The Trial of Jane Fonda (Assembly Rooms) is based on a true story. In 1988, Fonda was about to shoot a movie in an American backwater but a group of Vietnam veterans vowed to run her out of town. She agreed to meet them. Their encounter is interesting, rather than gripping, and the play is short of suspense or high stakes. The characters seem to have been rustled up from the Cliché drawer. The soldiers are sweary, inarticulate lunkheads who wear baseball caps and combat fatigues. Fonda wafts about in a lovely combination of upmarket summer casuals. And she never once loses her poise, her articulacy or her apple-cheeked forbearance. The show’s highlight is a great performance from Anne Archer. She’s pushing 70, but not very hard. She could pass for 40.
Mark Farrelly’s one-man show about Patrick Hamilton (Laughing Horse) offers a horrifyingly funny snapshot of the wit, novelist and playwright. He was at his best when satirising his father. ‘I served on the Somme. Well, someone had to do the catering.’ Later he imagines his father, as a hostage of old age and incontinence, complaining, ‘A nurse has to hold my manhood with cake-tongs.’ Hamilton was among the greats of the 20th century but success couldn’t protect him from the lure of the bottle. This brilliant hour-long show, hidden away on the free fringe, deserves amplification and a wider arena. Probably television.
It’s amazing how many performers treat Edinburgh as a suburb of London. Rosie Wilby: Nineties Woman (Voodoo Rooms) is a scrapbook of student memories that would go down well at a lesbian refuge in Peckham. Similar problems afflict Emma Packer’s monologue CTRL+ALT+DELETE (Zoo Southside), which assumes that Edinburgh is fascinated by the chippy angst of Brixton rude gals. Packer creates a character called Amy, whose rhetoric and performance embrace every platitude in the rapper’s handbook. ‘D’govmint ignores u, d’media laughs at u, d’pleess fight u an dey win,’ she wheedles. And yet Amy is a white blonde whose bad-girl persona is a pose that makes her feel comfortable around her black mates. She’s also a law graduate, studying for the bar. ‘D’pleess fight you an dey win’? Not really, Amy. ‘D’pleess pay u tunsa dough 2 repreezent dem in homicide cases wich u win 4 dem.’
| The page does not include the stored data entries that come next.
/-- Streams an entry reads, filled on demand while units leave nothing for their own events; a device-class stream fills
only then (R189). -/
def fillFor (s : State) (c : Nat) (bound : List Word) (ready : Ctx → Nat → Bool) : List Nat → State
  | [] => s
  | r :: rest => fillFor (fillUntil s c r bound ready 4) c bound ready rest

/-- The mask registers that an entry reads. -/
def masksRead (i : Instr) : List Nat := (if mkOf i then [0] else []) ++ maskSrcs i

/-- Whether an instruction in execution produces what another reads (R117, R165). -/
def producesFor (p e : VEntry) : Bool :=
  p.writesV.any (fun r => e.readsV.contains r) ||
  (match maskDest p.instr with | some m => (masksRead e.instr).contains m | none => false)

/-- The element up to which each instruction in execution has written, oldest first: one of memory, or one that waits, up to its own,
the last one, where the lanes have taken it in this cycle, none, and a consumer no further than its producers (R145, R165). -/
def written (fresh : Bool) (done : List (VEntry × Option Nat)) : List VEntry → List (VEntry × Option Nat)
  | [] => done
  | p :: r =>
    let held := (done.filter (fun d => producesFor d.1 p)).filterMap Prod.snd
    let own := if p.waits || accessEngine p.instr || (fresh && r.isEmpty) then [p.es] else []
    written fresh (done ++ [(p, (own ++ held).min?)]) r

/-- The vector unit has started an instruction of a context in this cycle, while its units leave their work for their own events. -/
def startedNow (s : State) (c : Nat) : Bool :=
  let k := coreAt s (coreOf c)
  s.defer && k.lastIssuer == c % 4 && k.lastStart == cycleOf s c

/-- An element-wise instruction may start on its producers: each has written its element es (R165). -/
def chainReady (s : State) (c : Nat) (e : VEntry) : Bool :=
  (written (startedNow s c) [] (ctxAt s c).vx).all (fun d => match d.2 with
    | some j => !producesFor d.1 e || e.es < j
    | none => true)

/-- The world of the pipeline allows a start: it is the issuer's, or, while units leave nothing for their own events, the
pipeline can be switched at once (R166). -/
def worldAllows (s : State) (c : Nat) (e : VEntry) : Bool :=
  let k := coreAt s (coreOf c)
  accessEngine e.instr ||
    ((k.pipeSecure == (ctxAt s c).secure || (!s.defer && !pipeHolds s (coreOf c) k.pipeSecure)) && 0 < k.groups)

/-- A baton lets an instruction start (R168). -/
def batonReady (x : Ctx) (i : Instr) : Bool := match batonWait i with
  | some q => 0 < x.tokens q
  | none => true

/-- The instructions that have still to append to store streams: the last word of a run, and those in execution (R126, R167). -/
def Ctx.toAppend (x : Ctx) : List VEntry := x.held.toList.map (fun h => h.entry) ++ x.vx

/-- Instructions of the access engine that perform accesses. -/
def vectorAccess (i : Instr) : Bool := accessEngine i && match i with
  | .btnWait _ | .btnPost _ | .btnWaitPost _ => false
  | _ => true

/-- A store stream holds entries that go to device-class memory, by its descriptor or by the page of the next element, and have met
no fault (R174). -/
def deviceEntries (s : State) (c r : Nat) : Bool := match find? (ctxAt s c).streams r with
  | none => false
  | some st => match st.entries with
    | [] => false
    | en :: _ => st.store && en.fault.isNone &&
        (st.device || match decide s (vectorAgent s c) .store (st.addr (en.first + en.from_)) with
          | .ok p => p.dev
          | .error _ => false)

/-- The store streams of a context with entries for device-class memory. -/
def deviceStreams (s : State) (c : Nat) : List Nat := (boundRegs (ctxAt s c)).filter (deviceEntries s c)

/-- Entries for device-class memory perform before any later access of the context to that class, as far as nothing holds them
(R174). -/
def drainDevice (s : State) (c : Nat) : State := match deviceStreams s c with
  | [] => s
  | rs => (drainAll s c rs).state

/-- The next access of the stream of a register goes to device-class memory, by its descriptor or by its page (R174). -/
def deviceStream (s : State) (c r : Nat) : Bool := match find? (ctxAt s c).streams r with
  | none => false
  | some st => st.device ||
      match decide s (vectorAgent s c) (if st.store then .store else .load) (st.addr (if st.store then st.pos else st.fill)) with
      | .ok p => p.dev
      | .error _ => false

/-- An instruction pops a load stream of device-class memory, or appends to a store stream of it (R174). -/
def touchesDevice (s : State) (c : Nat) (e : VEntry) : Bool :=
  (boundSources (ctxAt s c) e ++ boundDests (ctxAt s c) e).any (deviceStream s c)

/-- The load streams that an instruction reads and that may be filled for it now: one of device-class memory only after the accesses
before it (R174). -/
def fillable (s : State) (c : Nat) (e : VEntry) : List Nat :=
  (boundSources (ctxAt s c) e).filter (fun r =>
    !((ctxAt s c).vx.any (fun p => vectorAccess p.instr) && deviceStream s c r))

/-- The destinations' store streams have room, made by performing their oldest entries when need be (R167, log 3). -/
def roomFor (s : State) (c : Nat) (e : VEntry) : State :=
  (boundDests (ctxAt s c) e).foldl (fun s r =>
    let x := ctxAt s c
    if appendRoom x x.toAppend r then s else (drainEntry s c r).state) s

/-- The units have room for one more instruction of a context in execution; a run in progress, which retires as one step, is one
(R126, R163; log 89). -/
def unitRoom (x : Ctx) : Bool := x.vx.length + x.held.toList.length < 8

/-- The head of a context's queue starts, when it is ready: it leaves the queue and pops its baton (R163–R168). -/
def startHead (s : State) (c : Nat) : Option State :=
  match (ctxAt s c).vq with
  | [] => none
  | e :: rest =>
    let s := if s.defer then s else roomFor (fillFor s c e.bound sourceReady (fillable s c e)) c e
    let x := ctxAt s c
    if x.unitsGo ∧ unitRoom x ∧ worldAllows s c e ∧ batonReady x e.instr ∧
        (boundSources x e).all (sourceReady x) ∧ (boundDests x e).all (appendRoom x x.toAppend) ∧ chainReady s c e ∧
        !((wholeVector e.instr || (xDest e.instr).isSome) && x.vx.any (fun p => producesFor p e)) then
      let x := match batonWait e.instr with
        | some q => x.popOwn q
        | none => x
      let s := setCtx s c
        { x with vq := rest, vx := x.vx ++ [{ e with popped := (batonWait e.instr).isSome }], waits := remove x.waits 1 }
      some (if accessEngine e.instr then s
        else onCore s (coreOf c) (fun k =>
          { k with pipeSecure := x.secure, lastIssuer := c % 4, lastStart := cycleOf s c }))
    else none

/-! Retiring -/

/-- What became of the oldest instruction in execution: it has retired; it cannot yet; or a stop, a rewind or a kill has
ended the context's run. -/
inductive Retired where
  | moved (s : State)
  | stuck (s : State)
  | ended (s : State)

/-- The register of a bound source after a pop, where the instruction has already written its lower elements there. -/
def keepWritten (old : Ctx) (e : VEntry) (x : Ctx) : Ctx :=
  match e.begun, shapeOf e.instr with
  | true, some sh => match sh.wr, sh.d with
    | true, some d =>
      let n := e.es * tagWidth e.td
      x.setV d.toNat (keepLow (old.v d.toNat) n ||| (x.v d.toNat &&& ~~~(keepLow (BitVec.allOnes 16384) n)))
    | _, _ => x
  | _, _ => x

/-- The first fault that the entry's pops would meet (R189). -/
def popFaults (x : Ctx) : List Nat → Option (Nat × Word)
  | [] => none
  | r :: rest => match popFault x r with
    | some f => some f
    | none => popFaults x rest

/-- A baton that arrives in b0 ends a WFE (R161). -/
def wakeWfeFor (q : Nat) (x : Ctx) : Ctx := if q = 0 then wakeWfe x else x

/-- An instruction that has done its work leaves: its appends, its flags, its baton, its x register and es (R68, R95,
R144, R168, R188). A word of VBFLY.H.f stays with its run, which retires as one step (R126). -/
def leaveUnit (s : State) (c : Nat) (e : VEntry) (fl : Flags) : State :=
  match e.instr with
  | .vbflyHF _ _ _ => onCtx s c (fun x => { x with vx := x.vx.drop 1, waits := remove x.waits 2 })
  | _ =>
  let s := noteHits s c 1 (fun a b => a.toNat ≤ e.addr.toNat && e.addr.toNat < b.toNat)
  onCtx s c (fun x =>
    let x := appendAll x.endStep e (match x.vx with | h :: _ => h.vl | [] => e.vl)
    let x := match batonPost e.instr with
      | some q => wakeWfeFor q (x.post q)
      | none => x
    { x with vx := x.vx.drop 1, waits := if x.passed = 0 then remove x.waits 2 else x.waits
             csr := { x.csr with fflags := x.csr.fflags ||| fl ||| e.flags, retired := x.csr.retired + 1 } })

/-- The tags and the settings that an entry records keep the rules of R25, as those of an edited dump entry may not
(R147). -/
def entryOk (x : Ctx) (e : VEntry) : Bool := match shapeOf e.instr with
  | some sh => sh.typeOk x e.vtype e.tagd e.taga e.tagb
  | none => true

/-- The instructions that work element by element on what they chain onto (R117, R165). -/
def chains (i : Instr) : Bool := match i with
  | .vsmaxUpd _ _ _ _ _ | .vsmaxNorm _ _ _ _ _ | .vcvtScale _ _ _ _ _ | .tmma _ _ _ _ | .tcvt _ _ _ | .tcopy _ _ _
  | .btnWait _ | .btnPost _ | .btnWaitPost _ => false
  | i => (shapeOf i).isSome && !wholeVector i && (xDest i).isNone && !accessEngine i

/-- Of two instructions, in program order, one reads or writes what the other writes. -/
def dependsOn (p e : VEntry) : Bool :=
  producesFor p e || producesFor e p || p.writesV.any (fun r => e.writesV.contains r) ||
  (match maskDest p.instr, maskDest e.instr with | some a, some b => a == b | _, _ => false)

/-- The register that an instruction binds to a stream, or unbinds. -/
def bindsReg : Instr → Option Nat
  | .sbind k _ | .sunbind k => some (48 + k.toNat)
  | _ => none

/-- Of two instructions, one binds or unbinds a register that the other reads or writes, or that it binds or unbinds; or both pop a
strip of one stream (R25, R167). -/
def sharesStream (x : Ctx) (p e : VEntry) : Bool :=
  let uses (k : VEntry) (r : Nat) : Bool := k.readsV.contains r || k.writesV.contains r || bindsReg k.instr == some r
  (bindsReg p.instr).any (uses e) || (bindsReg e.instr).any (uses p) ||
  (boundSources x p).any (fun r => (boundSources x e).contains r)

/-- An instruction of engine jobs: one that issues a job, or a JSTAT, which acquires (R200, R218). -/
def engineWord : Instr → Bool
  | .tmma _ _ _ _ | .tcvt _ _ _ | .tcopy _ _ _ | .jstat _ _ => true
  | _ => false

/-- The address of each element of a memory instruction, and whether it stores (R183). -/
def elemAddr : Instr → Option ((Ctx → VEntry → Nat → Nat) × Bool)
  | .vld _ _ _ _ _ => some (byUnit, false)
  | .vldS _ _ _ _ _ _ => some (byStride, false)
  | .vldX _ _ ix _ _ _ => some (byIndex ix, false)
  | .vst _ _ _ _ _ => some (byUnit, true)
  | .vstS _ _ _ _ _ _ => some (byStride, true)
  | .vstX _ _ ix _ _ _ => some (byIndex ix, true)
  | .vamoAdd _ _ ix _ _ _ | .vamoAnd _ _ ix _ _ _ | .vamoOr _ _ ix _ _ _ | .vamoXor _ _ ix _ _ _ | .vamoMin _ _ ix _ _ _
  | .vamoMax _ _ ix _ _ _ | .vamoSwap _ _ ix _ _ _ => some (byIndex ix, true)
  | .mld _ _ _ _ _ => some (fun _ e i => (e.sc0.toNat + i / 8) % 2 ^ 64, false)
  | .mst _ _ _ _ _ => some (fun _ e i => (e.sc0.toNat + i / 8) % 2 ^ 64, true)
  | _ => none

/-- The job that a word would issue now; a JSTAT, or a word whose card may not be read, has none. -/
def wordJob (s : State) (c : Nat) (e : VEntry) : Option Job :=
  match cardOffset s c e.sc0.toNat, e.instr with
  | .ok off, .tmma _ _ bw bp => some (cardJob s c .tmma off e none bw bp)
  | .ok off, .tcvt _ bw bp => some (cardJob s c .tcvt off e none bw bp)
  | .ok off, .tcopy _ bw bp => some (cardJob s c .tcopy off e none bw bp)
  | _, _ => none

/-- Bytes of an access meet what a job reads or writes, its card among them, in the way that gives an edge (R200). -/
def meetsJob (j : Job) (clu lo n : Nat) (store : Bool) : Bool :=
  let a := dieForm clu lo
  let card := dieForm clu j.cardAt
  j.writes.any (fun r => r.meets a (a + n - 1)) ||
  (store && (j.reads.any (fun r => r.meets a (a + n - 1)) || (card < a + n && a < card + 128)))

/-- A memory instruction has an edge to a job (R200). -/
def accessMeets (s : State) (c : Nat) (m : VEntry) (j : Job) : Bool :=
  let x := ctxAt s c
  match elemAddr m.instr, m.instr with
  | some (at_, store), _ =>
    (activeAt x m (mkOf m.instr)).any (fun i => meetsJob j (cluOf c) (at_ x m i) (max 1 (tagWidth m.td / 8)) store)
  | none, .sbind _ _ => meetsJob j (cluOf c) m.sc0.toNat 32 false
  | none, _ => vectorAccess m.instr

/-- Two instructions keep their order: a memory access and a word of engine jobs that an edge joins, or an access after a JSTAT, which
acquires (R200, R218). -/
def jobOrder (s : State) (c : Nat) (p e : VEntry) : Bool :=
  (vectorAccess p.instr && engineWord e.instr && (wordJob s c e).any (accessMeets s c p)) ||
  (vectorAccess e.instr && engineWord p.instr && (match p.instr with
    | .jstat _ _ => true
    | _ => (wordJob s c p).any (accessMeets s c e)))

/-- Of two instructions, one accesses memory and the other a stream of device-class memory (R174). -/
def deviceOrder (s : State) (c : Nat) (p e : VEntry) : Bool :=
  (touchesDevice s c e && (vectorAccess p.instr || touchesDevice s c p)) || (touchesDevice s c p && vectorAccess e.instr)

/-- An instruction waits for an older one that has not retired (R25, R167, R174, R200). -/
def follows (s : State) (c : Nat) (p e : VEntry) : Bool :=
  dependsOn p e || sharesStream (ctxAt s c) p e || jobOrder s c p e || deviceOrder s c p e
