/-- A launch is preempted on a cluster where a lap of it is saved by preemption and none runs: its jobs and pools stop
(R212, R262, R276). -/
def notePreempted (s : State) (clu id : Nat) : State :=
  match find? (launchesOf s clu) id with
  | none => s
  | some l =>
    if l.preempted.contains clu ∨ (savedOf s id 0 (cluAt s clu).saved).isNone ∨
        (ctxsOfClu clu).any (fun c => (ctxAt s c).occ != .free && (ctxAt s c).work.launch == id) then s
    else
      let s := onLaunch s (dieOfClu clu) id (fun l => { l with preempted := clu :: l.preempted })
      let now := (dieAt s (dieOfClu clu)).cycle
      holdJobs (onClu s clu (fun x => { x with pools := stopAges id now x.pools })) clu id

/-- What a context holds, as it is saved: its instructions stand in its queue, with the batons that they have popped back in
theirs, and its load streams empty (R90, R168, R190, R276; log 15). -/
def Ctx.toSave (x : Ctx) : Ctx :=
  let y := returnBatons x x.vx
  { y.discardLoads with
    vq := x.vx.map (fun e => { e with popped := false }) ++ x.vq, vx := [], waits := [], occ := .saved, stopReq := none }

/-- The launches that have become preempted on a cluster as laps of theirs were saved, yielded, killed or ended (R276). -/
def notePreemptions (s : State) (clu : Nat) : State :=
  ((((cluAt s clu).saved.filter (fun v => !v.yielded)).map (fun v => (ctxAt s v.num).work.launch)).eraseDups).foldl
    (fun s id => notePreempted s clu id) s

/-- A lap saved from its context, which is free; it waits for what the lap has sent to the domain and for the entries appended to its
store streams. A YIELD that is pending stays so in a lap that is preempted (R90, R135, R190, R276). -/
def saveCtx (s : State) (c : Nat) (yielded : Bool) : State :=
  let s := settle s c
  if (ctxAt s c).occ ≠ .running ∨ drainsOn s c ∨ domainPending s c then s
  else
    let s := addEvent s c 0
    let clu := cluOf c
    let n := 4096 * (cluAt s clu).nextSave + c
    let x := ctxAt s c
    let s := setCtx (setCtx s n { x.toSave with yielding := x.yielding && !yielded }) c x.freed
    let s := renameLap (writeSlot s c) clu c n
    onClu s clu (fun k => { k with saved := k.saved ++ [{ num := n, yielded := yielded }], nextSave := k.nextSave + 1 })

/-- A preempted lap that has reached its stop is saved (R276). -/
def saveStopped (s : State) (c : Nat) : State :=
  let x := ctxAt s c
  match x.stopReq with
  | none => s
  | some t =>
    if x.occ = .running ∧ t ≤ cycleOf s c ∧ frontFree x ∧ !((launchOf s c).any (fun l => l.restop)) then
      notePreemptions (saveCtx s c false) (cluOf c)
    else s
If only they’d watched Jim Davidson, a master of his art (Assembly Hall). Davidson has the good sense, and the courtesy, to adjust his act to local predilections. He starts by mocking the shabby unswept stage where he stands in front of a drape held up with staples. ‘The festival phoned me. “Jim,” they said, “there’s nothing we won’t do for you.” And look. They kept their promise.’ He delivers an hour of dazzlingly funny gags, which he organises around the central figure of his father, a Glaswegian crock, who emigrated to London in search of work. The gabbling Clydeside soak is an archetype that works nowhere better than in Edinburgh. But the routines are a mere ornament to the legal centrepiece of the show. Davidson is an innocent graduate of Operation Yewtree, which haunted his life for 12 months and deprived him of half a million pounds in lost earnings. Every complaint of molestation has been withdrawn. Among his accusers was a chorus girl, whose stocking suspender he had twanged during a gig in 1978. ‘Sexual assault?’ he says, incredulously. Over a tea break in the midst of his interrogation he asked the detectives to explain to him, off the record, what lay behind the witch hunt. The cops said they’d been ordered to treat all allegations as true ‘unless proved otherwise’. As Davidson uttered these words, a shiver of outrage ran through the venue. Yewtree was mandated to find abusers and to pursue justice while upholding the presumption of innocence. Davidson’s experience suggests that Yewtree has subverted liberty and turned the police into the poisoners, and not the custodians, of freedom.